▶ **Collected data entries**
------------------------------------
theorem State.Inv.conditionPass {s : State} (hs : s.Inv) : (conditionPass s).Inv := by
  have hv := speedWord_cal_nonneg s.cfg hs.sSpdInt
  have hraw := dirRaw_range s
  have hsmooth := smooth_range (gainQ8_le s.cfg) hraw ⟨Int.natCast_nonneg _, Int.ofNat_lt.mpr s.smoothDir.isLt⟩
  have hprev := hs.setPrevSpeed hv
  have hacc : (speedAcceptedState s (cal s.cfg.data s.sSpdInt)).Inv := hprev.acceptSpeed hv
  have hdir := hacc.setPrevDir (degreesWord_toNat_lt hraw)
  obtain h | ⟨-, h⟩ | h | h | h := conditionPass_cases s <;> rw [h]
  · exact hprev.rejectSpeed
  · exact hacc.setDirStat rfl _
  · exact (hdir.setSmoothDir (degreesWord_toNat_lt hsmooth)).setDirStat rfl _
  · exact hdir.setDirStat rfl _
  · exact hacc.setDirStat rfl _

theorem State.Inv.emitSentence {s : State} (hs : s.Inv) : (emitSentence s).Inv :=
  (hs.emitBytes (sentence_ascii (Int.natCast_nonneg _) hs.curSpeed)).setLastEmit _

theorem State.Inv.cyclePass {s : State} (hs : s.Inv) : (cyclePass s).Inv := by
  obtain h | h := cyclePass_cases s <;> rw [h]
  · exact hs.takeSnapshot.conditionPass
  · exact hs.takeSnapshot.conditionPass.emitSentence

/-- Every operation keeps the invariant. -/
theorem State.Inv.effect {s : State} (hs : s.Inv) (i : Instr) : (effect i s).Inv := by
  cases i with
  | nop => exact hs
  | spdEdge lvl => exact hs.speedEdge lvl
  | dirEdge lvl => exact hs.dirEdge lvl
  | snapshot => exact hs.takeSnapshot
  | condition => exact hs.conditionPass
  | emit => exact hs.emitSentence
  | cycle => exact hs.cyclePass
  | reservedOp rsv lvl => exact hs.raiseFault nofun
  | reservedBits rsv lvl opc => exact hs.raiseFault nofun

/-- Settles O14: reset meets the invariant, and presenting an operation and running it keep it. -/
theorem everyStepKeepsTheInvariant : Obligations.EveryStepKeepsTheInvariant :=
  fun _ _ hs h => step_keeps (P := State.Inv) (fun s rest _ => .assertReset s rest)
    (fun _ now rest hs => hs.presentOp now rest) (fun i _ hs => hs.effect i) hs h

/-! ### The registers each operation leaves alone -/

@[simp] theorem effect_cfg (i : Instr) (s : State) : (effect i s).cfg = s.cfg := by
  cases i <;> simp [effect]

/-- Settles O11: a held state and reset keep CFG, and so does every operation's effect (`effect_cfg`). -/
theorem noStepWritesTheConfiguration : Obligations.NoStepWritesTheConfiguration := by
  intro s t h
  obtain ⟨-, rfl⟩ | ⟨rest, -, rfl⟩ | ⟨word, now, rest, -, rfl⟩ := step_cases h <;> simp

/-- CYCLE writes the capture registers as SNAPSHOT does: CONDITION and EMIT leave them alone (10_state R27). -/
theorem cyclePass_captureRegs (s : State) : (cyclePass s).captureRegs = (takeSnapshot s).captureRegs := by
  obtain h | h := cyclePass_cases s <;> simp [h, State.captureRegs]

theorem takeSnapshot_captureRegs (s : State) :
    (takeSnapshot s).captureRegs = (s.spdTs, s.dirTs, s.spdInt, s.dirInt, false) := by
  simp [State.captureRegs]

/-- Settles O17, by cases on the instruction; SNAPSHOT and CYCLE have their own equation. -/
theorem captureRegistersHaveFewWriters : Obligations.CaptureRegistersHaveFewWriters := by
  intro i s t h hspd hdir
  obtain rfl := exec_next_iff.mp h
  refine ⟨fun hsnap hcyc => ?_, ?_⟩
  · cases i with
    | spdEdge lvl => exact absurd rfl (hspd lvl)
    | dirEdge lvl => exact absurd rfl (hdir lvl)
    | snapshot => exact absurd rfl hsnap
    | cycle => exact absurd rfl hcyc
    | nop => rfl
    | condition => simp [effect, State.captureRegs]
    | emit => simp [effect, State.captureRegs]
    | reservedOp rsv lvl => rfl
    | reservedBits rsv lvl opc => rfl
  · rintro (rfl | rfl)
    · exact takeSnapshot_captureRegs s
    · exact (cyclePass_captureRegs s).trans (takeSnapshot_captureRegs s)

theorem emitSentence_out_grows (s : State) : s.out <+: (emitSentence s).out := ⟨_, rfl⟩

theorem cyclePass_out_grows (s : State) : s.out <+: (cyclePass s).out := by
  obtain h | h := cyclePass_cases s <;> rw [h]
  · simp
  · simpa using emitSentence_out_grows (conditionPass (takeSnapshot s))

/-- Only EMIT and CYCLE write OUT and LAST_EMIT (10_state R36, R37). -/
theorem effect_out_lastEmit {i : Instr} (he : i ≠ .emit) (hc : i ≠ .cycle) (s : State) :
    (effect i s).out = s.out ∧ (effect i s).lastEmit = s.lastEmit := by
  cases i with
  | emit => exact absurd rfl he
  | cycle => exact absurd rfl hc
  | _ => simp [effect]

theorem effect_out_grows (i : Instr) (s : State) : s.out <+: (effect i s).out := by
  by_cases he : i = .emit
  · exact he ▸ emitSentence_out_grows s
  by_cases hc : i = .cycle
  · exact hc ▸ cyclePass_out_grows s
  · rw [(effect_out_lastEmit he hc s).1]

/-- Settles O44: OUT after begins with OUT before, and is equal to it for the operations that do not emit. -/
theorem outputOnlyGrows : Obligations.OutputOnlyGrows := by
  intro i s t h
  obtain rfl := exec_next_iff.mp h
  obtain ⟨bytes, hb⟩ := effect_out_grows i s
  exact ⟨⟨bytes, hb.symm⟩, fun he hc => effect_out_lastEmit he hc s⟩

/-- The seven operations leave the fault registers alone (60_exceptions R220). -/
theorem effect_faultRegs {i : Instr} (hi : Spec.isOperation i = true) (s : State) :
    (effect i s).faultRegs = s.faultRegs := by
  cases i with
  | reservedOp rsv lvl => cases hi
  | reservedBits rsv lvl opc => cases hi
  | _ => simp [effect, State.faultRegs]

/-- No operation clears FAULT; an ill-formed word sets it (10_state R38). -/
theorem effect_fault_of_fault (i : Instr) {s : State} (hf : s.fault = true) : (effect i s).fault = true := by
  by_cases hi : Spec.isOperation i = true
  · exact (congrArg Prod.fst (effect_faultRegs hi s)).trans hf
  · cases i with
    | reservedOp rsv lvl => rfl
    | reservedBits rsv lvl opc => rfl
    | _ => exact absurd rfl hi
------------------------------------
▶ **Work task**
Please return the data above in full, without altering a single line.

▶ **Written reply**
theorem State.Inv.conditionPass {s : State} (hs : s.Inv) : (conditionPass s).Inv := by
  have hv := speedWord_cal_nonneg s.cfg hs.sSpdInt
  have hraw := dirRaw_range s
  have hsmooth := smooth_range (gainQ8_le s.cfg) hraw ⟨Int.natCast_nonneg _, Int.ofNat_lt.mpr s.smoothDir.isLt⟩
  have hprev := hs.setPrevSpeed hv
  have hacc : (speedAcceptedState s (cal s.cfg.data s.sSpdInt)).Inv := hprev.acceptSpeed hv
  have hdir := hacc.setPrevDir (degreesWord_toNat_lt hraw)
  obtain h | ⟨-, h⟩ | h | h | h := conditionPass_cases s <;> rw [h]
  · exact hprev.rejectSpeed
  · exact hacc.setDirStat rfl _
  · exact (hdir.setSmoothDir (degreesWord_toNat_lt hsmooth)).setDirStat rfl _
  · exact hdir.setDirStat rfl _
  · exact hacc.setDirStat rfl _

theorem State.Inv.emitSentence {s : State} (hs : s.Inv) : (emitSentence s).Inv :=
  (hs.emitBytes (sentence_ascii (Int.natCast_nonneg _) hs.curSpeed)).setLastEmit _

theorem State.Inv.cyclePass {s : State} (hs : s.Inv) : (cyclePass s).Inv := by
  obtain h | h := cyclePass_cases s <;> rw [h]
  · exact hs.takeSnapshot.conditionPass
  · exact hs.takeSnapshot.conditionPass.emitSentence

/-- Every operation keeps the invariant. -/
theorem State.Inv.effect {s : State} (hs : s.Inv) (i : Instr) : (effect i s).Inv := by
  cases i with
  | nop => exact hs
  | spdEdge lvl => exact hs.speedEdge lvl
  | dirEdge lvl => exact hs.dirEdge lvl
  | snapshot => exact hs.takeSnapshot
  | condition => exact hs.conditionPass
  | emit => exact hs.emitSentence
  | cycle => exact hs.cyclePass
  | reservedOp rsv lvl => exact hs.raiseFault nofun
  | reservedBits rsv lvl opc => exact hs.raiseFault nofun

/-- Settles O14: reset meets the invariant, and presenting an operation and running it keep it. -/
theorem everyStepKeepsTheInvariant : Obligations.EveryStepKeepsTheInvariant :=
  fun _ _ hs h => step_keeps (P := State.Inv) (fun s rest _ => .assertReset s rest)
    (fun _ now rest hs => hs.presentOp now rest) (fun i _ hs => hs.effect i) hs h

/-! ### The registers each operation leaves alone -/

@[simp] theorem effect_cfg (i : Instr) (s : State) : (effect i s).cfg = s.cfg := by
  cases i <;> simp [effect]

/-- Settles O11: a held state and reset keep CFG, and so does every operation's effect (`effect_cfg`). -/
theorem noStepWritesTheConfiguration : Obligations.NoStepWritesTheConfiguration := by
  intro s t h
  obtain ⟨-, rfl⟩ | ⟨rest, -, rfl⟩ | ⟨word, now, rest, -, rfl⟩ := step_cases h <;> simp

/-- CYCLE writes the capture registers as SNAPSHOT does: CONDITION and EMIT leave them alone (10_state R27). -/
theorem cyclePass_captureRegs (s : State) : (cyclePass s).captureRegs = (takeSnapshot s).captureRegs := by
  obtain h | h := cyclePass_cases s <;> simp [h, State.captureRegs]

theorem takeSnapshot_captureRegs (s : State) :
    (takeSnapshot s).captureRegs = (s.spdTs, s.dirTs, s.spdInt, s.dirInt, false) := by
  simp [State.captureRegs]

/-- Settles O17, by cases on the instruction; SNAPSHOT and CYCLE have their own equation. -/
theorem captureRegistersHaveFewWriters : Obligations.CaptureRegistersHaveFewWriters := by
  intro i s t h hspd hdir
  obtain rfl := exec_next_iff.mp h
  refine ⟨fun hsnap hcyc => ?_, ?_⟩
  · cases i with
    | spdEdge lvl => exact absurd rfl (hspd lvl)
    | dirEdge lvl => exact absurd rfl (hdir lvl)
    | snapshot => exact absurd rfl hsnap
    | cycle => exact absurd rfl hcyc
    | nop => rfl
    | condition => simp [effect, State.captureRegs]
    | emit => simp [effect, State.captureRegs]
    | reservedOp rsv lvl => rfl
    | reservedBits rsv lvl opc => rfl
  · rintro (rfl | rfl)
    · exact takeSnapshot_captureRegs s
    · exact (cyclePass_captureRegs s).trans (takeSnapshot_captureRegs s)

theorem emitSentence_out_grows (s : State) : s.out <+: (emitSentence s).out := ⟨_, rfl⟩

theorem cyclePass_out_grows (s : State) : s.out <+: (cyclePass s).out := by
  obtain h | h := cyclePass_cases s <;> rw [h]
  · simp
  · simpa using emitSentence_out_grows (conditionPass (takeSnapshot s))

/-- Only EMIT and CYCLE write OUT and LAST_EMIT (10_state R36, R37). -/
theorem effect_out_lastEmit {i : Instr} (he : i ≠ .emit) (hc : i ≠ .cycle) (s : State) :
    (effect i s).out = s.out ∧ (effect i s).lastEmit = s.lastEmit := by
  cases i with
  | emit => exact absurd rfl he
  | cycle => exact absurd rfl hc
  | _ => simp [effect]

theorem effect_out_grows (i : Instr) (s : State) : s.out <+: (effect i s).out := by
  by_cases he : i = .emit
  · exact he ▸ emitSentence_out_grows s
  by_cases hc : i = .cycle
  · exact hc ▸ cyclePass_out_grows s
  · rw [(effect_out_lastEmit he hc s).1]

/-- Settles O44: OUT after begins with OUT before, and is equal to it for the operations that do not emit. -/
theorem outputOnlyGrows : Obligations.OutputOnlyGrows := by
  intro i s t h
  obtain rfl := exec_next_iff.mp h
  obtain ⟨bytes, hb⟩ := effect_out_grows i s
  exact ⟨⟨bytes, hb.symm⟩, fun he hc => effect_out_lastEmit he hc s⟩

/-- The seven operations leave the fault registers alone (60_exceptions R220). -/
theorem effect_faultRegs {i : Instr} (hi : Spec.isOperation i = true) (s : State) :
    (effect i s).faultRegs = s.faultRegs := by
  cases i with
  | reservedOp rsv lvl => cases hi
  | reservedBits rsv lvl opc => cases hi
  | _ => simp [effect, State.faultRegs]

/-- No operation clears FAULT; an ill-formed word sets it (10_state R38). -/
theorem effect_fault_of_fault (i : Instr) {s : State} (hf : s.fault = true) : (effect i s).fault = true := by
  by_cases hi : Spec.isOperation i = true
  · exact (congrArg Prod.fst (effect_faultRegs hi s)).trans hf
  · cases i with
    | reservedOp rsv lvl => rfl
    | reservedBits rsv lvl opc => rfl
    | _ => exact absurd rfl hi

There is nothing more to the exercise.